Improved slice selection for R2*mapping during cryoablation with eddy current compensation

Purpose: To improve the slice profile and image quality of R2* mapping in the iceball during cryoablation with ultra-short echo time (UTE) imaging by compensating for eddy currents induced by the selective gradient when half-pulse radiofrequency (RF) excitation is employed to achieve UTEs. Materials and Methods: A method to measure both 130 and linear eddy currents simultaneously is first presented. This is done with a least-square fitting process on calibration data collected on a phantom.
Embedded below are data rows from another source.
/-- Lanes of a register rewritten where the word's predicate lets them through (R267), with what was counted. -/
def State.writeLanes (s : State) (w n dst : Nat) (v : List (Word × NumCnt)) : State :=
  let c := s.core w
  let old := c.tile dst
  let on := (List.range 256).map (fun i => c.laneOn n i)
  let out := (List.range 256).map (fun i => if nth on i false then (nth v i (0#32, {})).1 else nth old i 0)
  let cnt := NumCnt.sum ((v.zip on).filterMap (fun p => if p.2 then some p.1.2 else none))
  (s.setCore w (c.setTile dst out)).countNum w cnt

/-- The second source of a word: SB, or its immediate (R265). -/
def Core.srcB (c : Core) (n : Nat) (int : Bool) : List Word :=
  if bitOf n 47 then List.replicate 256 (immLane int (fld n 48 16)) else c.tile (fld n 18 5)

/-- The lane moves of VOP: TRANS, BROW, BCOL, IOTA (R266). -/
def moveLane (f imm : Nat) (a : List Word) (i : Nat) : Word :=
  match f with
  | 0x40 => nth a (transLane i) 0
  | 0x41 => nth a (imm % 16 * 16 + i % 16) 0
  | 0x42 => nth a (i / 16 * 16 + imm % 16) 0
  | _ => BitVec.ofNat 32 i

/-- VOP on the lanes. -/
def State.vop (s : State) (w n : Nat) : State :=
  let c := s.core w
  let f := fld n 32 8
  let a := c.tile (fld n 13 5)
  let b := c.srcB n (immInt f)
  let e := c.tile (fld n 23 5)
  s.writeLanes w n (fld n 8 5) ((List.range 256).map (fun i =>
    if 0x40 ≤ f then (moveLane f (fld n 48 16) a i, {}) else elemEval f (nth a i 0) (nth b i 0) (nth e i 0)))

/-- VOP (R265 to R267). -/
def execVop (w : CoreIx) (word : Dword) (s : State) : Host.Outcome State Fault Refusal :=
  vecIssue w word 0x10 (funcCycles (fld word.toNat 32 8)) (fun _ s => s.vop w.val word.toNat) s

/-- VCVT on the lanes (R270). -/
def State.vcvt (s : State) (w n : Nat) (k : Kern) : State :=
  match numFmtOfCode (fld n 40 5) with
  | none => s.endCmd k.seq .rejectedFormat
  | some f =>
    if f.isMx || fld n 45 2 == 3 then s.endCmd k.seq .rejectedFormat
    else
      let c := s.core w
      let a := c.tile (fld n 13 5)
      let r := c.tile (fld n 23 5)
      s.writeLanes w n (fld n 8 5) ((List.range 256).map (fun i => f.vcvt (rmodeOf (fld n 45 2) (nth r i 0#32).toNat) (nth a i 0)))

/-- VCVT (R270). -/
def execVcvt (w : CoreIx) (word : Dword) (s : State) : Host.Outcome State Fault Refusal :=
  vecIssue w word 0x11 1 (fun k s => s.vcvt w.val word.toNat k) s

/-- The results of a reduction by lane (R279, R280). -/
def vredOut (mode f : Nat) (l : List Word) : List Word :=
  match mode with
  | 0 => List.replicate 256 ((tree (vredFn f) 8 l).headD 0)
  | 1 => let t := tree (vredFn f) 4 l
         (List.range 256).map (fun i => nth t (i / 16) 0)
  | _ => let t := tree (vredFn f) 4 ((List.range 256).map (fun i => nth l (transLane i) 0))
         (List.range 256).map (fun i => nth t (i % 16) 0)

/-- VRED on the lanes. -/
def State.vred (s : State) (w n : Nat) : State :=
  let c := s.core w
  let f := fld n 32 8
  let a := c.tile (fld n 13 5)
  let old := c.tile (fld n 8 5)
  let inp := (List.range 256).map (fun i => if c.laneOn n i && inside c.lens i then nth a i 0 else vredId f)
  let out := vredOut (fld n 48 2) f inp
  let nans := inp.map isNanF32
  let nan := fun (i : Nat) => match fld n 48 2 with
    | 0 => nans.any id
    | 1 => (List.range 16).any (fun j => nth nans (i / 16 * 16 + j) false)
    | _ => (List.range 16).any (fun j => nth nans (16 * j + i % 16) false)
  let s := s.bump (.core w) 0x0E3 1
  s.writeLanes w n (fld n 8 5) ((List.range 256).map (fun i =>
    let r := nth out i 0
    let d := nth old i 0
    let v := if bitOf n 50 then vredFn f d r else r
    (v, if f < 3 then nanCnt (nan i || (bitOf n 50 && isNanF32 d)) v else {})))

/-- VRED (R279, R280). -/
def execVred (w : CoreIx) (word : Dword) (s : State) : Host.Outcome State Fault Refusal :=
  vecIssue w word 0x12 1 (fun _ s => s.vred w.val word.toNat) s

/-- VCMP (R269). -/
def execVcmp (w : CoreIx) (word : Dword) (s : State) : Host.Outcome State Fault Refusal :=
  vecIssue w word 0x15 1 (fun _ s =>
    let n := word.toNat
    let c := s.core w.val
    let f := fld n 32 8
    let a := c.tile (fld n 13 5)
    let b := c.srcB n (decide (6 ≤ f))
    let old := (c.pred (fld n 8 3)).toNat
    let bits := (List.range 256).map (fun i => if c.laneOn n i then vcmpFn f (nth a i 0) (nth b i 0) else old.testBit i)
    s.setCore w.val { c with preds := Tab.put c.preds (fld n 8 3) (BitVec.ofNat 256 (flagsNat bits)) }) s

/-! ### Memory -/

/-- A tile access: its word's fields resolved (R271 to R273). -/
structure TileAcc where
  fmt    : NumFmt
  space  : Nat
  off    : Nat
  stride : Nat
  cols   : Nat      -- columns of a row: 16, or 32 for an MX pair of registers
  scales : Nat      -- offset of the scale bytes
  lr     : Nat
  lc     : Nat
  deriving DecidableEq, Repr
Eddy currents during excitation are compensated by redesigning the RF pulse and the selective gradient accordingly, while that resultant from the readout gradient are compensated for during image reconstruction. In vivo data were obtained continuously during the cryoablation experiments to calculate the R2* values in the iceball and to correlate them with the freezing process. Results: Image quality degradation due to eddy currents is significantly reduced with the proposed approaches. R2* maps of iceball throughout the cryoablation experiments were achieved with improved quality. Conclusion: The proposed approaches are effective for compensating eddy currents during half-pulse RF excitation as well as readout. TEs as short as 100 mu sec were obtained, allowing R2* maps to be obtained from frozen tissues with improved quality.